Aim of the task -
Among the lines below, restate word for word only those from the line with "else if fieldB d 12" through the line with "if poisoned o.data", with both end lines kept.

Data extract -
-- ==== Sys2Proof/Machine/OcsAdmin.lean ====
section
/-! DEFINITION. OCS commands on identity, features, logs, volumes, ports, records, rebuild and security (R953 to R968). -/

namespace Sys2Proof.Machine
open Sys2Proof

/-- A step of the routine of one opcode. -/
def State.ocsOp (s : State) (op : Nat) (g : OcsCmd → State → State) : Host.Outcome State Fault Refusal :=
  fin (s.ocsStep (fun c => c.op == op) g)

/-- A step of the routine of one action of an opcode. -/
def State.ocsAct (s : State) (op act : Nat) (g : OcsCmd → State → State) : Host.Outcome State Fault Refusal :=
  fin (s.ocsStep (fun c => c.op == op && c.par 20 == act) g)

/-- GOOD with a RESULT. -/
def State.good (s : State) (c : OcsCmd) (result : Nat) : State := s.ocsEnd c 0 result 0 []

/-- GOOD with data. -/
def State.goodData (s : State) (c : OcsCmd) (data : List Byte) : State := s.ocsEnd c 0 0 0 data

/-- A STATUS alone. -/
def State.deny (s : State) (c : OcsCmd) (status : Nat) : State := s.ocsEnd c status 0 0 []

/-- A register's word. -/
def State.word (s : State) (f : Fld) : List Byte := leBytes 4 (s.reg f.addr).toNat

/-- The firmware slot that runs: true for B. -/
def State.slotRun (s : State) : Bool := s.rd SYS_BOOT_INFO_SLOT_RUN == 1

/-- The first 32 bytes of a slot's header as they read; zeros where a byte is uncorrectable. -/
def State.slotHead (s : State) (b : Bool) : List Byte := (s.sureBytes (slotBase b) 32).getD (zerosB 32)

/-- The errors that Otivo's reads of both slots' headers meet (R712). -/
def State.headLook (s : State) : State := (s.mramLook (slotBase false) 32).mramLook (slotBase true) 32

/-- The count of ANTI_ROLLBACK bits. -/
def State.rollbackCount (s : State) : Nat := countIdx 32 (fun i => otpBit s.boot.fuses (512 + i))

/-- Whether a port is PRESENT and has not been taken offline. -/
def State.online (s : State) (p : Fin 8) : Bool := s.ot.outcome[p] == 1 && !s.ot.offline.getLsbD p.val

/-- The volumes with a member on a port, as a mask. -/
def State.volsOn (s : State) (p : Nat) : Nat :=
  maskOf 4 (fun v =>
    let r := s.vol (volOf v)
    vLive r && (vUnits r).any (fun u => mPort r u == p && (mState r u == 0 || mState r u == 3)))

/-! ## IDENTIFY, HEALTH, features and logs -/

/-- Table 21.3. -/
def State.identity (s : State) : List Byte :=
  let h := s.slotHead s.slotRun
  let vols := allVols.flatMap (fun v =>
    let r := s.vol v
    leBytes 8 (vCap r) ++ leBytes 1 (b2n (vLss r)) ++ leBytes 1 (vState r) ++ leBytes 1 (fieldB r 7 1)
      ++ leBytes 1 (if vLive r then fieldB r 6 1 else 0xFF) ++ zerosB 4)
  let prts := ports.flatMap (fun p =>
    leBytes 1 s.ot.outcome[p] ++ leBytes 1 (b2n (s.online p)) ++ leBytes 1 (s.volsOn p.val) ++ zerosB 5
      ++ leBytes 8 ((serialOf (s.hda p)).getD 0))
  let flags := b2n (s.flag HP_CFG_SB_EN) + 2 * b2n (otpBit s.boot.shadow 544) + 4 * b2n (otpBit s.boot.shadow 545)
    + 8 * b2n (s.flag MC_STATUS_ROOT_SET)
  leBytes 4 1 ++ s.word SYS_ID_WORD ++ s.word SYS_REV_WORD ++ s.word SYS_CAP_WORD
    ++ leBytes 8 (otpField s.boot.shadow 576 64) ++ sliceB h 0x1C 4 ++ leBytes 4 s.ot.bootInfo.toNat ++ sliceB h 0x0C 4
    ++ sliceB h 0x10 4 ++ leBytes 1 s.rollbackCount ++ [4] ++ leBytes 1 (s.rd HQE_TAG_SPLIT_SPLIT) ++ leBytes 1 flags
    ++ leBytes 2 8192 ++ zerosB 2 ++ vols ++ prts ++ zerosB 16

--

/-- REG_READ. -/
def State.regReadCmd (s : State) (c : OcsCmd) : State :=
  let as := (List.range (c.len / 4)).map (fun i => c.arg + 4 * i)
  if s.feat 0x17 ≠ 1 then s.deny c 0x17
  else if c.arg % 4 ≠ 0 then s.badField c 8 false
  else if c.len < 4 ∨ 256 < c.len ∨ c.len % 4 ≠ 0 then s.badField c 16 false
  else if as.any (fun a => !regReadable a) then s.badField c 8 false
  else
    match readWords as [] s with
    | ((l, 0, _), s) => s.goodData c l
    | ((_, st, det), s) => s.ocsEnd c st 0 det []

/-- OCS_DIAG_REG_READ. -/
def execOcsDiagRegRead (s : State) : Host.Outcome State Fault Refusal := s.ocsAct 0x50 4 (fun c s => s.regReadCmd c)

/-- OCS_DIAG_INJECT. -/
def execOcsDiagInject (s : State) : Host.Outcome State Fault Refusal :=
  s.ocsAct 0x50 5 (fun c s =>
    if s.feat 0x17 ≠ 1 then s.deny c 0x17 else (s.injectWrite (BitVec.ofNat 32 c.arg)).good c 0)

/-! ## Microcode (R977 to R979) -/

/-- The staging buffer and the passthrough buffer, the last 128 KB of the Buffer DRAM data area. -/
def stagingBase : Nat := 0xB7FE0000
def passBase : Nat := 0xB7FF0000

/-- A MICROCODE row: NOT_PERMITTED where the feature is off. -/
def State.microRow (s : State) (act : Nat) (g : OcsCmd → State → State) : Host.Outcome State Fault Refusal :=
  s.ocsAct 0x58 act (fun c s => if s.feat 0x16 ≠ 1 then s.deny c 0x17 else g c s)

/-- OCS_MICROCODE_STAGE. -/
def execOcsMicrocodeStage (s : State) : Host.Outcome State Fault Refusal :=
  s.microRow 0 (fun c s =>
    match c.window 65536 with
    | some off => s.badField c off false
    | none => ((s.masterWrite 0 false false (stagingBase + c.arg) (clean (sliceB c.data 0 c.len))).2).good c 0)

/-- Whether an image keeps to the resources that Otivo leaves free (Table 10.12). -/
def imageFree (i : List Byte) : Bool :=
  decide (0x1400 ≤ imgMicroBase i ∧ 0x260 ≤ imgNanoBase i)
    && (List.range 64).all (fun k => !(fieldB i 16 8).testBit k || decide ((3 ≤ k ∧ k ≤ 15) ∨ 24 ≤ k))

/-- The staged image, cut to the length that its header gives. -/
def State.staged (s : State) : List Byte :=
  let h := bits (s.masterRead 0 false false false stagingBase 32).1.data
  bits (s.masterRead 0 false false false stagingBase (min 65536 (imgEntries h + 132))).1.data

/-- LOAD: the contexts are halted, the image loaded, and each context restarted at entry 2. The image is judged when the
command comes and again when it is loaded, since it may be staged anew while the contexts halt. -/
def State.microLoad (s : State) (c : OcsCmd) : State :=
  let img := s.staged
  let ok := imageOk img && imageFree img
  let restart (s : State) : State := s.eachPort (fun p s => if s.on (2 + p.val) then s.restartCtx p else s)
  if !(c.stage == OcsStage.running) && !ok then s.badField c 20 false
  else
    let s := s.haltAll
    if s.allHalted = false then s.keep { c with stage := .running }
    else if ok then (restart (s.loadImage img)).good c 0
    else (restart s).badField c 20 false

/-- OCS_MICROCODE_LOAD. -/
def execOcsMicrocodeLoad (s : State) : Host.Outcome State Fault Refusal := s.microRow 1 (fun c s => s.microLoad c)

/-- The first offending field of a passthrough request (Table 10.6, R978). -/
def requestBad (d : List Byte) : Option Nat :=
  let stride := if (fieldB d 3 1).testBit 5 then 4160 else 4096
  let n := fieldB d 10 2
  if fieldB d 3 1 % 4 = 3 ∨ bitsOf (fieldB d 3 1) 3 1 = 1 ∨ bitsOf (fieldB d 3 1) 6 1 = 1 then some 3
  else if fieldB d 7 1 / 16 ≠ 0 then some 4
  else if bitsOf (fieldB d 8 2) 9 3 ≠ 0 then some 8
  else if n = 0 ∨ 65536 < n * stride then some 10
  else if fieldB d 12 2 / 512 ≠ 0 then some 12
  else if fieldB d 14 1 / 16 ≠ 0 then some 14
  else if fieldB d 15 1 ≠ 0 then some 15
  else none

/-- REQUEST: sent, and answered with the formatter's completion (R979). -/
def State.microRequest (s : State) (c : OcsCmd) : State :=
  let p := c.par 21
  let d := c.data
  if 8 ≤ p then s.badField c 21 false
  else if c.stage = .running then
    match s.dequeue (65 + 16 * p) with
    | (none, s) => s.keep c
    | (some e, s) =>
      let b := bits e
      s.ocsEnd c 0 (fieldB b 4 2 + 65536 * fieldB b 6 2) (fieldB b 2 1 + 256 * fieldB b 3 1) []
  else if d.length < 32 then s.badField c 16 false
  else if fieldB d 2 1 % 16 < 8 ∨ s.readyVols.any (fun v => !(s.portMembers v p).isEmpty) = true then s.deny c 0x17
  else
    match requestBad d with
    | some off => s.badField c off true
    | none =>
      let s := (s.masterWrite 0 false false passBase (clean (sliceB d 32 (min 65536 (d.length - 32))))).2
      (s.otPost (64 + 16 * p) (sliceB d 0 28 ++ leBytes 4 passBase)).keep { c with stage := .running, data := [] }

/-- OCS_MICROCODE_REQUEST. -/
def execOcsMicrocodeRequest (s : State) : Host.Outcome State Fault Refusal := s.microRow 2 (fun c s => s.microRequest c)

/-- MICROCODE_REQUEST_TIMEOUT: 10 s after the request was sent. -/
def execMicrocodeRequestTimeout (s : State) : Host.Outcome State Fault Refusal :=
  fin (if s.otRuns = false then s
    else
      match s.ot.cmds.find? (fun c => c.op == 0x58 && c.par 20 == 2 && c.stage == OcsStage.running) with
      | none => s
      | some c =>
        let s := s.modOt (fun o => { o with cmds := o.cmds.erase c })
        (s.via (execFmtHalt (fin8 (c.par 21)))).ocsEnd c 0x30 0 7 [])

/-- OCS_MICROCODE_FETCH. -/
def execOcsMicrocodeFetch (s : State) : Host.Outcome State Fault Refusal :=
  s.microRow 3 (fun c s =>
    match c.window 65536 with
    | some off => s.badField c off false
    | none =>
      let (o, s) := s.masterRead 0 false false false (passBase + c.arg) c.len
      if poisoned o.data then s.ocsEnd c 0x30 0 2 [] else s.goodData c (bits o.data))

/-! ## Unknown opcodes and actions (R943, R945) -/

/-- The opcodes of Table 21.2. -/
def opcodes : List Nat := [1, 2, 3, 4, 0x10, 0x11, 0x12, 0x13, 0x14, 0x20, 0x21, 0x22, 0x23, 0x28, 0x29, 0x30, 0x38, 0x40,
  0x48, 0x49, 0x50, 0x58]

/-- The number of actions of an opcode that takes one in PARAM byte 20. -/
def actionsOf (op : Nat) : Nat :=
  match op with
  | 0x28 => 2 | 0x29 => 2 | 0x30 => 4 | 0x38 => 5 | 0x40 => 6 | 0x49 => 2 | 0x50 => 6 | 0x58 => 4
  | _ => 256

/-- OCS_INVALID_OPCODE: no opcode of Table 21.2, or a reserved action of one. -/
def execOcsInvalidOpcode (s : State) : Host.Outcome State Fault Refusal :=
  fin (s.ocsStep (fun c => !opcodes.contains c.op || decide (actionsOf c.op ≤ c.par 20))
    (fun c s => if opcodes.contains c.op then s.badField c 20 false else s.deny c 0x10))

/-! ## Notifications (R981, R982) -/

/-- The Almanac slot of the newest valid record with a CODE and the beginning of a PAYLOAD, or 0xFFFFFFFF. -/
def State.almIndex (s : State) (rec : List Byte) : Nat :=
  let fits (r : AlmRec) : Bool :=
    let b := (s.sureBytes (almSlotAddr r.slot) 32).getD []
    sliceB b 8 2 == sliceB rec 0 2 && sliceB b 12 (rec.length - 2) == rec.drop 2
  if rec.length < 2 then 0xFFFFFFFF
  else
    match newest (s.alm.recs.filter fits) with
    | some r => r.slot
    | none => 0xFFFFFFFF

Expected answer -
  else if fieldB d 12 2 / 512 ≠ 0 then some 12
  else if fieldB d 14 1 / 16 ≠ 0 then some 14
  else if fieldB d 15 1 ≠ 0 then some 15
  else none

/-- REQUEST: sent, and answered with the formatter's completion (R979). -/
def State.microRequest (s : State) (c : OcsCmd) : State :=
  let p := c.par 21
  let d := c.data
  if 8 ≤ p then s.badField c 21 false
  else if c.stage = .running then
    match s.dequeue (65 + 16 * p) with
    | (none, s) => s.keep c
    | (some e, s) =>
      let b := bits e
      s.ocsEnd c 0 (fieldB b 4 2 + 65536 * fieldB b 6 2) (fieldB b 2 1 + 256 * fieldB b 3 1) []
  else if d.length < 32 then s.badField c 16 false
  else if fieldB d 2 1 % 16 < 8 ∨ s.readyVols.any (fun v => !(s.portMembers v p).isEmpty) = true then s.deny c 0x17
  else
    match requestBad d with
    | some off => s.badField c off true
    | none =>
      let s := (s.masterWrite 0 false false passBase (clean (sliceB d 32 (min 65536 (d.length - 32))))).2
      (s.otPost (64 + 16 * p) (sliceB d 0 28 ++ leBytes 4 passBase)).keep { c with stage := .running, data := [] }

/-- OCS_MICROCODE_REQUEST. -/
def execOcsMicrocodeRequest (s : State) : Host.Outcome State Fault Refusal := s.microRow 2 (fun c s => s.microRequest c)

/-- MICROCODE_REQUEST_TIMEOUT: 10 s after the request was sent. -/
def execMicrocodeRequestTimeout (s : State) : Host.Outcome State Fault Refusal :=
  fin (if s.otRuns = false then s
    else
      match s.ot.cmds.find? (fun c => c.op == 0x58 && c.par 20 == 2 && c.stage == OcsStage.running) with
      | none => s
      | some c =>
        let s := s.modOt (fun o => { o with cmds := o.cmds.erase c })
        (s.via (execFmtHalt (fin8 (c.par 21)))).ocsEnd c 0x30 0 7 [])

/-- OCS_MICROCODE_FETCH. -/
def execOcsMicrocodeFetch (s : State) : Host.Outcome State Fault Refusal :=
  s.microRow 3 (fun c s =>
    match c.window 65536 with
    | some off => s.badField c off false
    | none =>
      let (o, s) := s.masterRead 0 false false false (passBase + c.arg) c.len
      if poisoned o.data then s.ocsEnd c 0x30 0 2 [] else s.goodData c (bits o.data))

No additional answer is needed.